3. Why REITs Appeal to Middle Eastern
Investors
The tax benefits of REITs are becoming more relevant for Middle Eastern investors as property taxes
in several countries increase, but several other traits of REITs are also considered attractive. One of
the major benefits is liquidity. Since REITs function much like investments in the stock market, they
let investors take advantage of growing real estate markets while keeping their investments much
more liquid than with direct purchases of property. The other major benefit that REITs provide
Middle Eastern investors is flexibility and diversification. With an REIT, individuals can invest across
several different asset classes at once instead of developing their own portfolio of assets.
So far in the Middle East, there are no restrictions on the assets classes in which REITs can invest, so
there are REITs that target very specific markets, such as student housing, warehousing, and
industrial space. Virtually any space that generates an income can be included in an REIT. Investors
can choose to invest in an REIT that focuses on one asset class, such as The Residential REIT, or one
that spreads investments across several different classes, such as ENBD REIT. As time goes on, new
REITs with assets in the hotel sector, the retail sector, and other parts of the real estate market will
likely be established.
Some REITs are taking a very creative approach to portfolio development. For example, ENBD REIT
has been involved with a project to construct the South View School in the Remraam community of
Dubai. The school will accommodate as many as 1,800 students, from the FS1 level through 12th
grade. According to a recent announcement from project leaders, the school is on track to open its
doors before the start of the 2018-2019 academic year.
4. Shariah Compliance for Middle Eastern
REITs
Another feature of REITs that could attract investors from the Middle East is the fact that REITs can be
adjusted to comply with Shariah law. Real estate is a very popular asset in Islamic finance, making this an
important feature. The first Shariah-compliant REITs began operating in Malaysia in 2006. Since then, others
have launched in Malaysia and Singapore, and now the Middle East.
Currently, both of the REITs listed on NASDAQ Dubai are Shariah-compliant, but the number of options will
likely increase as demand for liquid, Shariah-compliant instruments grows. Notably, Emirates REIT recently
announced that it will likely begin issuing sukuk certificates, or Islamic bonds, in the coming year due to a
dramatic jump in the trust’s third-quarter net income.

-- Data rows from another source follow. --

/-! ### Errors (R97, R413) -/

/-- The error codes. -/
def eOpcode : Nat := 0x01
def eVersion : Nat := 0x02
def eReserved : Nat := 0x03
def eOperand : Nat := 0x04
def eQueueOwner : Nat := 0x05
def eQueueMode : Nat := 0x06
def eQueueBusy : Nat := 0x07
def eDescriptor : Nat := 0x08
def eBound : Nat := 0x09
def ePerm : Nat := 0x0A
def eShape : Nat := 0x0B
def eFormatPair : Nat := 0x0C
def eNotLicensed : Nat := 0x0D
def eGatherIndex : Nat := 0x0E
def eAlign : Nat := 0x0F
def ePair : Nat := 0x10
def eLoop : Nat := 0x11
def eWaitTimeout : Nat := 0x12
def eCodeModified : Nat := 0x20
def eCodeBound : Nat := 0x21
def eCheckFail : Nat := 0x22
def ePoison : Nat := 0x23
def eAddress : Nat := 0x24
def eWindowClosed : Nat := 0x25
def eWindowSource : Nat := 0x26
def eWindowRange : Nat := 0x27
def eGroupOverflow : Nat := 0x28
def eGroupAborted : Nat := 0x29
def eJobEnded : Nat := 0x2A
def eCoreDark : Nat := 0x2B
def eHostUnreachable : Nat := 0x2C
def eFlowLost : Nat := 0x30
def eFlowTableFull : Nat := 0x31
def ePeerNoJob : Nat := 0x32
def ePeerUnreachable : Nat := 0x33
def eFabricLimit : Nat := 0x34
def eCollTableFull : Nat := 0x35
def eNotReady : Nat := 0x40
def eNoLicence : Nat := 0x41
def eCoreAbsent : Nat := 0x42
def eHostAbsent : Nat := 0x43
def eJobTableFull : Nat := 0x44
def eJobUnknown : Nat := 0x45
def eJobNotOwned : Nat := 0x46
def eJobBusy : Nat := 0x47
def eJobIdle : Nat := 0x48
def eJobTagInUse : Nat := 0x49
def eContextFormat : Nat := 0x4A
def eSegOverlap : Nat := 0x4B
def eQueueTableFull : Nat := 0x4C
def eMbxIndex : Nat := 0x50
def eMbxVersion : Nat := 0x51
def eMbxLength : Nat := 0x52
def eMbxCrc : Nat := 0x53
def eMbxType : Nat := 0x54
def eMbxPriv : Nat := 0x55
def eMbxRange : Nat := 0x56
def eConfigRejected : Nat := 0x58
def eImageFormat : Nat := 0x60
def eImageSignature : Nat := 0x61
def eImagePart : Nat := 0x62
def eFlashWrite : Nat := 0x63
def eLicenceFormat : Nat := 0x68
def eLicenceSignature : Nat := 0x69
def eLicenceBinding : Nat := 0x6A
def eLicenceStale : Nat := 0x6B
def eAccessDenied : Nat := 0x70
def eAccessLocked : Nat := 0x71
def eAccessOpen : Nat := 0x72
def eIdentityExhausted : Nat := 0x73

/-! ### Descriptors and footprints (R98–R100) -/

/-- Bits per element of a FMT code (R99). -/
def fmtBits : Nat → Nat
  | 0 => 32 | 1 => 16 | 2 => 16 | 3 => 8 | 4 => 8 | 5 => 6 | 6 => 6 | 7 => 4 | 8 => 8 | _ => 32

/-- Words of a packed row (R100). -/
def packedWords (fmt cols : Nat) : Nat := ceilDiv (cols * fmtBits fmt) 32

/-- Words of one row of scales (R100). -/
def scaleWords (fmt cols : Nat) : Nat := if isMx fmt then ceilDiv (cols / 32) 4 else 0

/-- Words from one row's start to the next (R98). -/
def Desc.step (d : Desc) : Nat := if d.stride = 0 then packedWords d.fmt d.cols else d.stride

/-- First word of the scale array, relative to the segment (R100). -/
def Desc.scaleOff (d : Desc) : Nat := d.off + d.rows * d.step

/-- The element extent as one run when packed, as a run per row when strided (R100). -/
def Desc.elemRuns (d : Desc) : List (Nat × Nat) :=
  let p := packedWords d.fmt d.cols
  if d.stride = 0 then [(d.off, d.rows * p)] else (List.range d.rows).map (fun r => (d.off + r * d.stride, p))

/-- The scale extent. -/
def Desc.scaleRuns (d : Desc) : List (Nat × Nat) :=
  if isMx d.fmt then [(d.scaleOff, d.rows * scaleWords d.fmt d.cols)] else []

/-- The footprint (R100), in words relative to the segment's base. -/
def Desc.runs (d : Desc) : List (Nat × Nat) := d.elemRuns ++ d.scaleRuns

/-- The end of the footprint, in words relative to the segment's base (R100). -/
def Desc.top (d : Desc) : Nat :=
  let p := packedWords d.fmt d.cols
  let e := if d.stride = 0 then d.off + d.rows * p else d.off + (d.rows - 1) * d.stride + p
  if isMx d.fmt then max e (d.scaleOff + d.rows * scaleWords d.fmt d.cols) else e

/-- Words a packed tile needs (R104). -/
def tileWords (fmt rows cols : Nat) : Nat := rows * packedWords fmt cols + rows * scaleWords fmt cols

Profits in this quarter increased by more than 175
percent to USD $31.6 million, largely due to growth in rental income in Dubai.
Earlier this year, Abu Dhabi Financial Group announced plans for the flotation of a Dh 3 billion Shariah-
compliant REIT, which the organization expected to execute before the end of the year. However, the
organization recently announced that it would postpone the launch to the first half of 2018 due to
regulatory issues. The so-called Etihad REIT was set up using a seed portfolio consisting of 10 properties
across the UAE. The portfolio was developed in collaboration with Eshraq Properties, a major developer in
Abu Dhabi.
The Etihad REIT delay stems from listing issues. The trust would become the first REIT based in the Abu
Dhabi Global Market financial free zone to be listed in the UAE. The regulatory processes involved with this
listing are taking longer than initially expected. Representatives from the Abu Dhabi Financial Group
reported that the REIT already contains $700 million of income-producing assets and will see dividends by
the end of the year, despite not being listed.